The algorithm will see you now (worksinprogress.co)

Radiology is often held up as the poster child for medical AI: CheXNet (2017) and newer commercial systems can flag pneumonia and many other conditions faster than humans on benchmarks, operate on a single consumer GPU, and over 700 FDA-cleared radiology models now account for roughly three-quarters of medical AI devices. Vendors also build workflow tools that reorder worklists, draft structured reports, or, in rare FDA-cleared cases, operate autonomously. But the field’s real-world uptake and impact have been much more limited than early promises suggested. The reasons are technical, regulatory, and human. Most imaging AIs are single-task “islands of automation” trained on curated datasets (CheXNet used ~100,000 X‑rays) and often validated on narrow site collections (38% reported single‑hospital testing), so performance can drop by as much as ~20 percentage points out-of-sample.
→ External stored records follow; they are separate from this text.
-- ==== Sys2Proof/WellFormed.lean ====
section
/-!
DEFINITION. Which terms of `Instr` are operations of the block. The operand types hold every value of their field, so
the only checks left are on the word index of the two windows, `k = 0..255` (spec/10_state.md R38, R44; R81).
-/

namespace Sys2Proof

/-- The number of words of a byte window: "256 words" (10_state.md R38, R44). -/
def windowWords : Nat := 256

/-- The operation exists: a window read names a word of its window; every other operand is exact in its type. -/
def Instr.wf : Instr → Bool
  | .encFrame k => k < windowWords
  | .decBody k => k < windowWords
  | .sysId | .sysVersion | .sysCtrl _ _ | .sysParam | .sysErr => true
  | .crcCtrl _ | .crcUpdate _ | .crcValue => true
  | .encBegin _ _ | .encAdd8 _ | .encAdd16 _ | .encAdd32 _ | .encFinalize => true
  | .encStatus | .encFramelen | .encCtrl _ _ => true
  | .decCtrl _ _ | .decPush _ | .decStatus | .decErrinfo => true
  | .rdCtrl _ _ | .rdCode | .rdGet8 | .rdGet16 | .rdGet32 | .rdStatus => true
  | .tqSet _ | .tqGet | .tqResult => true
  | .mvSetdx _ | .mvGetdx | .mvSetdy _ | .mvGetdy | .mvSetdz _ | .mvGetdz => true
  | .mvSetfeed _ | .mvGetfeed | .mvK | .mvCtrl _ _ | .mvStatus | .mvTicks => true
  | .mvTimer | .mvNseg | .mvSegleft | .mvSegdx | .mvSegdy | .mvSegdz => true
  | .mvSegindex | .mvMaster | .mvNext => true

end Sys2Proof
end

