-- ==== Sys2Proof/Machine/Bus.lean ====
section
/-!
DEFINITION. The bus port: how the block takes one access (spec/60_exceptions.md R261) and one host event.
-/

namespace Sys2Proof.Machine

/-- One access (R261): the generic checks, then the operation that the access word selects. A check that fails raises
its BusError, a defined response after which the block goes on (R277). -/
def performAccess (a : Access) (s : State) : Host.Outcome State Fault Refusal :=
  match decode a with
  | .error cause => .next (s.raise a.dir a.off cause)
  | .ok i => exec i s

/-- One host event: an access, or power-on (R290). -/
def performEvent (e : HostEvent) (s : State) : Host.Outcome State Fault Refusal :=
  match e with
  | .access a => performAccess a s
  | .powerOn => .next s.powerOn

/-- The oldest host event and the state that has taken it from the port; none when the host has issued nothing more. -/
def takeEvent (s : State) : Option (HostEvent × State) :=
  match s.pending with
  | [] => none
  | e :: rest => some (e, { s with pending := rest })

/-- The state with an access as the next one the block receives. -/
def presentAccess (a : Access) (s : State) : State := { s with pending := .access a :: s.pending }

end Sys2Proof.Machine
end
Training sets underrepresent children, women, and minorities and omit challenging, real-world images, producing brittle models and domain-shift failures. Legal, reimbursement, and workflow constraints further block full automation, and human factors—clinicians’ overreliance on flawed tool outputs—have historically degraded outcomes (e.g., mammography CAD). For AI/ML practitioners, radiology highlights critical needs: diverse, multi-site datasets, robust external validation, multi-task/ensemble orchestration, better human-AI interaction design, and regulatory-aligned evaluation to move beyond benchmark wins to reliable clinical benefit.